このPinkusのアルトビールは、本来エールビールが持つ、雑多なと言うべきか、複雑なと言うべき味わいがあり、さらに加えて、数ヶ月熟成させることにより、ワインに似た深みを有している。私の直観ではこれが本来のビールである。ドイツのビールはもともとはこのエールビールであったが、後にラガーが発明されると、南ドイツの主流は、このラガーになってしまった。北西ドイツでも、例えば、ケルシュは、エールビールでありながら、ラガーの影響を強く受けて、すっきりとした味わいになっている。その中で、このエールの伝統を受け継いだのが、デュッセルドルフのアルトである。今でも、デュッセルドルフには数軒のビール醸造所があり、それらは、この馥郁たる香りとまろやかな味、適度な苦味と軽やかさを持つ、赤い色のエールの伝統を残している。正確に言えば、それらも多少はラガーの技術を取り入れて、熟成は低温で行うのだが、しかし基本は常温発酵である。その中には、私が世界で一番おいしいと断言しても良い、Zum Ürigeという、旧市街地、ライン川のほとりにある店や、続けて二番、三番と言って良い、SchumacherFüchschen、ビールの味は一ランク落ちるけれど、料理は素晴らしく良い、Zum Schiffchenなどがある。

さらにこれも私の直感だが、このビールを熟成させる手法は、オランダやベルギーに渡って、例えば、南ブリュッセル駅のすぐ近くにある、CantillionLambicビールを生んだ。そういった、このあたりのビールの、そもそものおおもとが、このPinkusアルトなのである。

いや、まさに、Altという言葉は、古いという意味のドイツ語なのだが、しかし同時にこれは、古ドイツ語ではAleであり、さらにBitter、つまり苦いという意味の、イギリスで発達したエールビールと同義である。さらにはラテン語にまで遡ると、これはrising yeast、つまりぶくぶくと発酵するという意味もあり、まさにAltはビールそのものである。

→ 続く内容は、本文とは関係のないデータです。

-- ==== Sys2Proof/Machine/Control.lean ====
section
/-! DEFINITION. The control and scheduling instructions (R304 to R326). A slot records its successor, wait, boundary or
trap in the issue; Machine/Issue.lean settles them (R305, R311). -/

namespace Sys2Proof.Machine

/-! ## Transfers (R307, R308) -/

/-- The issue with a successor, `n` ticks after issue. -/
def goTo (a n : Nat) (s : Device) : Device := { s with issue := { s.issue with target := some (a % 2 ^ 64, n) } }

/-- The target of a direct transfer of the issuing bundle (R43). -/
def branchTarget (s : Device) (off : Int) : Nat := (((s.issue.pc : Int) + 4 * off) % (2 ^ 64 : Nat)).toNat

/-- The address of the fall-through successor. -/
def Device.fallThrough (s : Device) : Nat := s.issue.pc + 4 * s.issue.nslots

/-- JMP (R307). -/
def slotJmp (o : BitVec 24) (s : Device) : Except Ev Device := .ok (goTo (branchTarget s o.toInt) 1 s)

/-- CALL (R307): the link to s59. -/
def slotCall (o : BitVec 24) (s : Device) : Except Ev Device := do
  let s ← landS 1 59 (dbl s.fallThrough) s
  .ok (goTo (branchTarget s o.toInt) 1 s)

/-- BR (R307). -/
def slotBr (a : SReg) (o : BitVec 18) (s : Device) : Except Ev Device := do
  let x ← s.srcS a
  .ok (if x = 0 then s else goTo (branchTarget s o.toInt) 1 s)

/-- BRP (R307). -/
def slotBrp (inv : Bool) (p : PNum) (o : BitVec 18) (s : Device) : Except Ev Device :=
  .ok (if s.srcP p = inv then s else goTo (branchTarget s o.toInt) 1 s)

/-- Whether a ream's last tick lies from tick `lo` to tick `hi`. -/
def Device.holdsLastTick (s : Device) (lo hi : Nat) : Bool :=
  decide (lo ≤ hi) && decide (lo / s.curLaunch.ream < (hi + 1) / s.curLaunch.ream)

/-- The first last tick of a ream from tick `lo` on. -/
def Device.lastTick (s : Device) (lo : Nat) : Nat := (lo / s.curLaunch.ream + 1) * s.curLaunch.ream - 1

/-- An indirect transfer (R308): three empty ticks, none of them a ream's last (R305). -/
def indirect (x : Nat) (s : Device) : Except Ev Device :=
  if x % 4 ≠ 0 then .error (s.ev 20 0 x 0 0 0)
  else if s.holdsLastTick (s.issue.tick + 1) (s.issue.tick + 3) then .error (s.schedule 8 0 (s.lastTick (s.issue.tick + 1)))
  else .ok (goTo x 4 s)

/-- CALLR (R308). -/
def slotCallr (d a : SReg) (s : Device) : Except Ev Device := do
  let x ← s.srcS a
  let s ← indirect x.toNat s
  landS 1 d (dbl s.fallThrough) s

/-- RET (R308). -/
def slotRet (a : SReg) (s : Device) : Except Ev Device := do
  let x ← s.srcS a
  indirect x.toNat s

/-! ## Loops (R309 to R312) -/

/-- The checks of LOOP and LOOPS (R310). -/
def loopChecks (eo : Nat) (s : Device) : Except Ev Unit :=
  if s.regs.loops.length ≥ 6 then .error (s.schedule 13 0 s.issue.tick)
  else if eo < s.issue.nslots then .error (s.schedule 14 0 s.issue.tick)
  else .ok ()

/-- A loop entry pushed (R310). -/
def pushLoop (n eo : Nat) (s : Device) : Device :=
  let e : LoopEntry := { start := s.fallThrough, stop := s.issue.pc + 4 * eo, left := n, ix := 0 }
  { s with issue := { s.issue with push := some e, target := some (e.start, 1) } }

/-- LOOP (R310). -/
def slotLoop (cnt : BitVec 10) (eo : BitVec 8) (s : Device) : Except Ev Device := do
  loopChecks eo.toNat s
  .ok (pushLoop cnt.toNat eo.toNat s)

/-- LOOPS (R310): with a count of 0 the bundle after the body's last is found by decoding that bundle. -/
def slotLoops (a : SReg) (eo : BitVec 8) (s : Device) : Except Ev Device := do
  let x ← s.srcS a
  loopChecks eo.toNat s
  let n := x.toNat % 2 ^ 32
  if n ≠ 0 then .ok (pushLoop n eo.toNat s)
  else
    let stop := s.issue.pc + 4 * eo.toNat
    match s.fetchBundle s.issue.core s.asid stop with
    | .error f => .error (s.fetchFault f)
    | .ok (.bad _ _ _) => .error (s.schedule 14 0 s.issue.tick)
    | .ok (.bundle n _ _) => .ok (goTo (stop + 4 * n) 1 s)

/-- LIDX (R312). -/
def slotLidx (d : SReg) (dep : BitVec 3) (pop : Bool) (s : Device) : Except Ev Device := do
  let ix := match s.regs.loops[dep.toNat]? with
    | some e => e.ix
    | none => 0
  let s ← landS 1 d (ix.setWidth 64) s
  .ok (if pop then { s with issue := { s.issue with pop := true } } else s)

/-! ## Waits, boundaries and ends (R313, R315) -/

/-- A wait until tick `u` (R313). -/
def waitUntil (u : Nat) (s : Device) : Except Ev Device :=
  if s.holdsLastTick (s.issue.tick + 1) (u - 1) then .error (s.schedule 8 0 (s.lastTick (s.issue.tick + 1)))
  else .ok { s with issue := { s.issue with waitt := some (u - s.issue.tick) } }

/-- WAITT #n (R313). -/
def slotWaitt (n : BitVec 17) (s : Device) : Except Ev Device := waitUntil (s.issue.tick + n.toNat) s

/-- WAITT.abs (R313). -/
def slotWaittAbs (a : SReg) (s : Device) : Except Ev Device := do
  let x ← s.srcS a
  if x.toNat ≤ s.issue.tick then .error (s.schedule 15 0 x.toNat) else waitUntil x.toNat s

/-- BND (R315): its tick is checked with its bundle (R191), and the commit follows the tick. -/
def slotBnd (s : Device) : Except Ev Device := .ok { s with issue := { s.issue with bnd := true } }

/-- EXIT (R315). -/
def slotExit (s : Device) : Except Ev Device := .ok { s with issue := { s.issue with exits := true } }

/-! ## Work (R316 to R322) -/

/-- The common conditions on a work request (R318). -/
def requestOk (graph : Bool) (x : Nat) (s : Device) : Bool :=
  let j := s.job s.curJob
  let ph := bitField x 48 4
  bitField x 53 11 == 0 && x % 64 == 0 && s.requestRoom && !s.freeGraphs.isEmpty &&
    (if graph then ph == 0
     else !s.freeLaunches.isEmpty && decide (ph < j.nph) && !(match j.phases[ph]? with | some p => p.fin | none => true))

/-- A refused request: the predicate false, the destination zero, and a report (R318). -/
def refuseWork (d : SReg) (x : Nat) (p : PNum) (s : Device) : Except Ev Device :=
  land 16 [.p p false, .s d 0] 0 none (s.note 6 s.here (evOf 30 2 (bitField x 0 48) 0 0 0))

/-- A graph slot reserved for a request of the issuing context. -/
def reserveGraph (g : Nat) (s : Device) : Device :=
  let x := s.graph g
  s.setGraph g { Graph.free with used := true, gen := x.gen + 1, job := s.curJob }

/-- LAUNCH (R318). -/
def slotLaunch (d a : SReg) (p : PNum) (s : Device) : Except Ev Device := do
  let x ← s.srcS a
  if requestOk false x.toNat s = false then refuseWork d x.toNat p s
  else
    let (g, s) := s.choose s.freeGraphs
    let (l, s) := s.choose s.freeLaunches
    let g := g.getD 0
    let l := l.getD 0
    let s := reserveGraph g s
    let gen := (s.launch l).gen + 1
    let s := s.setLaunch l { Launch.free with st := .held, gen := gen, graph := g }
    let s := placeRequest (.submit false (some l) g x) s
    land 16 [.p p true, .s d (dbl (handleOf 1 l gen))] 0 none s

/-- GRAPH (R318). -/
def slotGraph (d a : SReg) (p : PNum) (s : Device) : Except Ev Device := do
  let x ← s.srcS a
  if requestOk true x.toNat s = false then refuseWork d x.toNat p s
  else
    let (g, s) := s.choose s.freeGraphs
    let g := g.getD 0
    let s := reserveGraph g s
    let s := placeRequest (.submit true none g x) s
    land 16 [.p p true, .s d (dbl (handleOf 2 g (s.graph g).gen))] 0 none s

/-- CCWAIT (R320): its bundle is a wait point; the operands are read at issue. -/
def slotCcwait (ge : Bool) (a b : SReg) (s : Device) : Except Ev Device := do
  let _ ← s.srcS a
  if ge then do
    let _ ← s.srcS b
    .ok s
  else .ok s

/-- CCRD (R321): the value at the first mill tick of its tick, which a delayed bundle has seen before. -/
def slotCcrd (d a : SReg) (s : Device) : Except Ev Device := do
  let x ← s.srcS a
  let now := dbl (s.counter (x.toNat % 2 ^ 32))
  landS 8 d (match s.cur.seen with
    | some (t, v) => if t = s.issue.tick then v else now
    | none => now) s

/-- CANCEL (R322). -/
def slotCancel (a : SReg) (p : PNum) (s : Device) : Except Ev Device := do
  let x ← s.srcS a
  let room := s.requestRoom
  let s := if room then placeRequest (.cancel (x.setWidth 32)) s else s
  landP 1 p room s

/-- HSIG (R323). -/
def slotHsig (a : SReg) (v : BitVec 6) (s : Device) : Except Ev Device := do
  let x ← s.srcS a
  .ok (buffer 0 0 [] (.hsig v.toNat x) s)

/-- A trap at the end of the tick (R324). -/
def lateTrap (e : Ev) (s : Device) : Device := { s with issue := { s.issue with late := some e } }

/-- TRAP (R324). -/
def slotTrap (c : BitVec 12) (s : Device) : Except Ev Device := .ok (lateTrap (s.ev 22 0 c.toNat 0 0 0) s)

/-- BRK (R324). -/
def slotBrk (c : BitVec 12) (s : Device) : Except Ev Device := .ok (lateTrap (s.ev 23 0 c.toNat 0 0 0) s)

end Sys2Proof.Machine
end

私はこういった薀蓄を垂れたのだが、台湾人は誰もそんなことに興味を持っていない。ただ、この日本人のプロフェッサーは一人で旅に出て、さびしく酒を飲む習慣があるが、今日は楽しく皆で酒を飲むことができ、とにかく良かった、と彼らはひたすら善意に満ち溢れている。

その後まもなく私は日本に帰り、皆ばらばらになってしまった。Lanは高雄の大学に就職し、二年後に私は呼ばれて、その新設の大学で特別講義を行った。Yin Chenはまだボンに残って、ゆっくりと博士論文を書いている。